What the task requires:
Among the records below, find the line that has "a pointer. -/"; from there, give the lines again exactly, and stop after the line that has "st := st, dir".

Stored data

⁂

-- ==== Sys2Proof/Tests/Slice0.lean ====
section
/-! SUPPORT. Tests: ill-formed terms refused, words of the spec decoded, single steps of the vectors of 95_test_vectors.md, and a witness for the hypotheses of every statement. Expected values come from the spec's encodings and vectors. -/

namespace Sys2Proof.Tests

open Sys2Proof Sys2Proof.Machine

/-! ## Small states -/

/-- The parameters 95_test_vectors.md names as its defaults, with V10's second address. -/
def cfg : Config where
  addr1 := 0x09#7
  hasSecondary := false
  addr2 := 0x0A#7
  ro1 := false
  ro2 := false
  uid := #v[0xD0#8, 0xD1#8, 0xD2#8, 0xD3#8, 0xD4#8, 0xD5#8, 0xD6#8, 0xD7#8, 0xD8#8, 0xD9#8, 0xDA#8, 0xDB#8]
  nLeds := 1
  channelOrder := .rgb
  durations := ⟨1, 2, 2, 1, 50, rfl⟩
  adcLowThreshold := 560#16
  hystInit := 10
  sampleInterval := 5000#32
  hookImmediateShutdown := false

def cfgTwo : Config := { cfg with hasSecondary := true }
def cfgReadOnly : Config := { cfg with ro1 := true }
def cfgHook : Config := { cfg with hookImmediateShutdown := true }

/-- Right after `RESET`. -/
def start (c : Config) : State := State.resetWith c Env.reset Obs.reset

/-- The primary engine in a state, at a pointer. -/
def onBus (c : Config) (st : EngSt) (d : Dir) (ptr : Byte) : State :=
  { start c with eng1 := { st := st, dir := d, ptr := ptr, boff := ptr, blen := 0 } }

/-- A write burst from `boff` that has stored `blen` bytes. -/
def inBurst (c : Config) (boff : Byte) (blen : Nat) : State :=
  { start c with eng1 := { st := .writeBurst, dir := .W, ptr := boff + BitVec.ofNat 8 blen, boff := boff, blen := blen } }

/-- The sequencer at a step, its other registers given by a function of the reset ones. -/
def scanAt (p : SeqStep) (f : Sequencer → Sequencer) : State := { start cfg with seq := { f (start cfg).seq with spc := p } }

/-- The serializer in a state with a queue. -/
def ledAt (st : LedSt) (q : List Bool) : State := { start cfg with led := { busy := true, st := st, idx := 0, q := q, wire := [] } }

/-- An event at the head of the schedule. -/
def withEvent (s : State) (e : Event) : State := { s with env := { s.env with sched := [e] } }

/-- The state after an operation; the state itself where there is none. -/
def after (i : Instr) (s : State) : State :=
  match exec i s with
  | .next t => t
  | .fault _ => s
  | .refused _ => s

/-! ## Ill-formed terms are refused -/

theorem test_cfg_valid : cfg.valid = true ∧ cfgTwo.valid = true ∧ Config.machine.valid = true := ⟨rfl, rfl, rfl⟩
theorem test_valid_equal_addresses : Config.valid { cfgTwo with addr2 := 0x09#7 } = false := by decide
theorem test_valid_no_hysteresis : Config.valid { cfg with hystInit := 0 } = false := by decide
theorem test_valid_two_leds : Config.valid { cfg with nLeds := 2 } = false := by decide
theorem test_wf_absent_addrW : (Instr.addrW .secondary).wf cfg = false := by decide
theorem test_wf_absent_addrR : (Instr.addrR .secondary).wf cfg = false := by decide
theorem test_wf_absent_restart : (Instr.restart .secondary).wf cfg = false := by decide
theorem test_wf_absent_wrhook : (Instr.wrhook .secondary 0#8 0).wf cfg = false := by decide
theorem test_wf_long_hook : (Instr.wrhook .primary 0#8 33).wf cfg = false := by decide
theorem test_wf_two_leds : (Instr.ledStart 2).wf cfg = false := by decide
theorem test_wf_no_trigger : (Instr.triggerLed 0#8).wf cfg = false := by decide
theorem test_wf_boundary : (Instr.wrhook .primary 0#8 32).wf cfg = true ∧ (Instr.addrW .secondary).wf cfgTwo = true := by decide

⁂

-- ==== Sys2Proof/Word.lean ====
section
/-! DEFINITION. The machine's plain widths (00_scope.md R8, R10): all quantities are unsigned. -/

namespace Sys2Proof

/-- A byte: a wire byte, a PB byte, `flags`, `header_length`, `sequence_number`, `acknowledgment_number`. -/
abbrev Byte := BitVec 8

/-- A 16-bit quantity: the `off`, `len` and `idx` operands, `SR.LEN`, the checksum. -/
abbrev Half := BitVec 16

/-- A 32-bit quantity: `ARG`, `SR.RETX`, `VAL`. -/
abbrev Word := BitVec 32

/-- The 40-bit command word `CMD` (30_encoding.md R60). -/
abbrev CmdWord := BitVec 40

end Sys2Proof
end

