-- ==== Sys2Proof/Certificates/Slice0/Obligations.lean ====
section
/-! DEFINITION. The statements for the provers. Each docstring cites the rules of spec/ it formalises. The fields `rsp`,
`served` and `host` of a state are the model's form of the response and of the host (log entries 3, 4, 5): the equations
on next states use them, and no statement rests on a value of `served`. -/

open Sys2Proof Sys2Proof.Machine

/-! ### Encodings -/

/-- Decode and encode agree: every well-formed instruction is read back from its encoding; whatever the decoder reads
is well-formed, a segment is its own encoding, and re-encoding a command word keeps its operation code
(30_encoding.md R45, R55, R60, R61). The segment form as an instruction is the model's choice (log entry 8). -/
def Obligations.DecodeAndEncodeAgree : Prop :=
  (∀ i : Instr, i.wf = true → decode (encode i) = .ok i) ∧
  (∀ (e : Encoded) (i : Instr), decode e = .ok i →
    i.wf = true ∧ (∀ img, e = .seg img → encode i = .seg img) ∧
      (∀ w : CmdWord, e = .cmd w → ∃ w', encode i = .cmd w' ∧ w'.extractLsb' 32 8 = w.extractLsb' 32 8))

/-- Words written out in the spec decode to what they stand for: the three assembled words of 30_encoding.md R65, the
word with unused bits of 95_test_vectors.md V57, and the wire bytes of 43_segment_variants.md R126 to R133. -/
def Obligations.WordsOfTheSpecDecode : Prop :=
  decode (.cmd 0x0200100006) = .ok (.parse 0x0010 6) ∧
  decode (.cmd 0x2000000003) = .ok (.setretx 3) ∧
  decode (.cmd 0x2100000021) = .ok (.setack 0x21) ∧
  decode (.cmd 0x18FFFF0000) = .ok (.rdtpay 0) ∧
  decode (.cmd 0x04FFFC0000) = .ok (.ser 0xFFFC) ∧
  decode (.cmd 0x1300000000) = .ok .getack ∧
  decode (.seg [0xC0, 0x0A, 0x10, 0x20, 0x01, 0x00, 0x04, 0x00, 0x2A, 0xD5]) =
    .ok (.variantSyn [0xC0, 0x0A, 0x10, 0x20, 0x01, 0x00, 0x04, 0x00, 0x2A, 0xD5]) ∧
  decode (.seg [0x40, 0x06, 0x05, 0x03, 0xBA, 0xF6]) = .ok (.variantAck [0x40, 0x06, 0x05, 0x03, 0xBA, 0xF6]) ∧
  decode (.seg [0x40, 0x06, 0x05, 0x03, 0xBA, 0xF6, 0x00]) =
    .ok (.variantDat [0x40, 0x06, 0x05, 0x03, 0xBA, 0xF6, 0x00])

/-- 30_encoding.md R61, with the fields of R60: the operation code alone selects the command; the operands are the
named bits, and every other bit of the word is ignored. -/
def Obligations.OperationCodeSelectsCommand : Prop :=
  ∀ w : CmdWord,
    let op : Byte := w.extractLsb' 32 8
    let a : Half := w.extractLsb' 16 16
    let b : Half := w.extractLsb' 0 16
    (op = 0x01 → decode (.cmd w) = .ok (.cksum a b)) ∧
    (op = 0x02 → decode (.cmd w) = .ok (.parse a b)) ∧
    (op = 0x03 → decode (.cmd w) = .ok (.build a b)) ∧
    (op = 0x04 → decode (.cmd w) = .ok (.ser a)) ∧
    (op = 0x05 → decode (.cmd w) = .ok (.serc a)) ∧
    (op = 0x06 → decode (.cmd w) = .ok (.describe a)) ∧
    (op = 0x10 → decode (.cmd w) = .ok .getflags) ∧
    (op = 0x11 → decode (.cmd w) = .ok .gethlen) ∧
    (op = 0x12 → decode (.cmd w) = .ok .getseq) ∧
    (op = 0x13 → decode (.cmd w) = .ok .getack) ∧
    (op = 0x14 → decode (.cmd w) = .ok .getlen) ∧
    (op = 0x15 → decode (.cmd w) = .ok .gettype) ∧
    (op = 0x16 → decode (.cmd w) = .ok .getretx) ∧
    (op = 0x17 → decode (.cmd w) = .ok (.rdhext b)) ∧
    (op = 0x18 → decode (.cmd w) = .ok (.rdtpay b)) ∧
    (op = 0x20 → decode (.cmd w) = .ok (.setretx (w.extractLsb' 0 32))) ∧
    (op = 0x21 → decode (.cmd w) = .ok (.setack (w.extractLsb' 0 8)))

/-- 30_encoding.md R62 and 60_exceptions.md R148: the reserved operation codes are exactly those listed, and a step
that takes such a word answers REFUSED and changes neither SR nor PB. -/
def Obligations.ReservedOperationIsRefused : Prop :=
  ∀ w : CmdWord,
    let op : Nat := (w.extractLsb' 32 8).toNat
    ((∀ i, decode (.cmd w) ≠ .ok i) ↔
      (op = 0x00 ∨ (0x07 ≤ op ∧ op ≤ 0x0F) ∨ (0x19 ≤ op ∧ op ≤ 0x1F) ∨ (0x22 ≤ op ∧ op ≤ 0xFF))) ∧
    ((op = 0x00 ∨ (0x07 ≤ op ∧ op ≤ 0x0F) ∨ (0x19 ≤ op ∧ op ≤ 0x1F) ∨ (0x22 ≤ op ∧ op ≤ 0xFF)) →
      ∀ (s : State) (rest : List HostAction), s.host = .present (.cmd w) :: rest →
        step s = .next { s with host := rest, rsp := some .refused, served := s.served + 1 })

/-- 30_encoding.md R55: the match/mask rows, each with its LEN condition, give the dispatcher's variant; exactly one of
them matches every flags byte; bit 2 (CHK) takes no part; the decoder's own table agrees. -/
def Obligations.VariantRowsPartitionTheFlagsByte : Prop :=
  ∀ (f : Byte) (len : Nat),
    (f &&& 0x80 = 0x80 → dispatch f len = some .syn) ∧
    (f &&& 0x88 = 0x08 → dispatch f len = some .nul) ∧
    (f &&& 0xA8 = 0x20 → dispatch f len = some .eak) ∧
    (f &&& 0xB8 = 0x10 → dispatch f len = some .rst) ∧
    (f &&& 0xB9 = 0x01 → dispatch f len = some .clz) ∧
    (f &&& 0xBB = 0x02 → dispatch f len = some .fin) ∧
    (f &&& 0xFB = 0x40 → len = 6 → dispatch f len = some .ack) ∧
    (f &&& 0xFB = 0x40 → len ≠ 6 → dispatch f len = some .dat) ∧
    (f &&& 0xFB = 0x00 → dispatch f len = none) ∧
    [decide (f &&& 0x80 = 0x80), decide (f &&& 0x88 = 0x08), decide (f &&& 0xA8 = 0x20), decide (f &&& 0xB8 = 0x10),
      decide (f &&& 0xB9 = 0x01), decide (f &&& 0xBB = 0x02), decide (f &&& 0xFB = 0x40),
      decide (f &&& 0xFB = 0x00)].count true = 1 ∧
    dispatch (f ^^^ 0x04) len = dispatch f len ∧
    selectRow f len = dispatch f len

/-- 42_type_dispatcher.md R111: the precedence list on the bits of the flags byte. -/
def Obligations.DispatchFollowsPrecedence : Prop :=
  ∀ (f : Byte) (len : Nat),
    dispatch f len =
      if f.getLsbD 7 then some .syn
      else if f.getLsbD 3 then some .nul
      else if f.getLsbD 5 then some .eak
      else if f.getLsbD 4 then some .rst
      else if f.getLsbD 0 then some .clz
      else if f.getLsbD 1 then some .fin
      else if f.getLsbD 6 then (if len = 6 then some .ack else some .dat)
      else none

⁂

Response:
/-- The primary engine in a state, at a pointer. -/
def onBus (c : Config) (st : EngSt) (d : Dir) (ptr : Byte) : State :=
  { start c with eng1 := { st := st, dir := d, ptr := ptr, boff := ptr, blen := 0 } }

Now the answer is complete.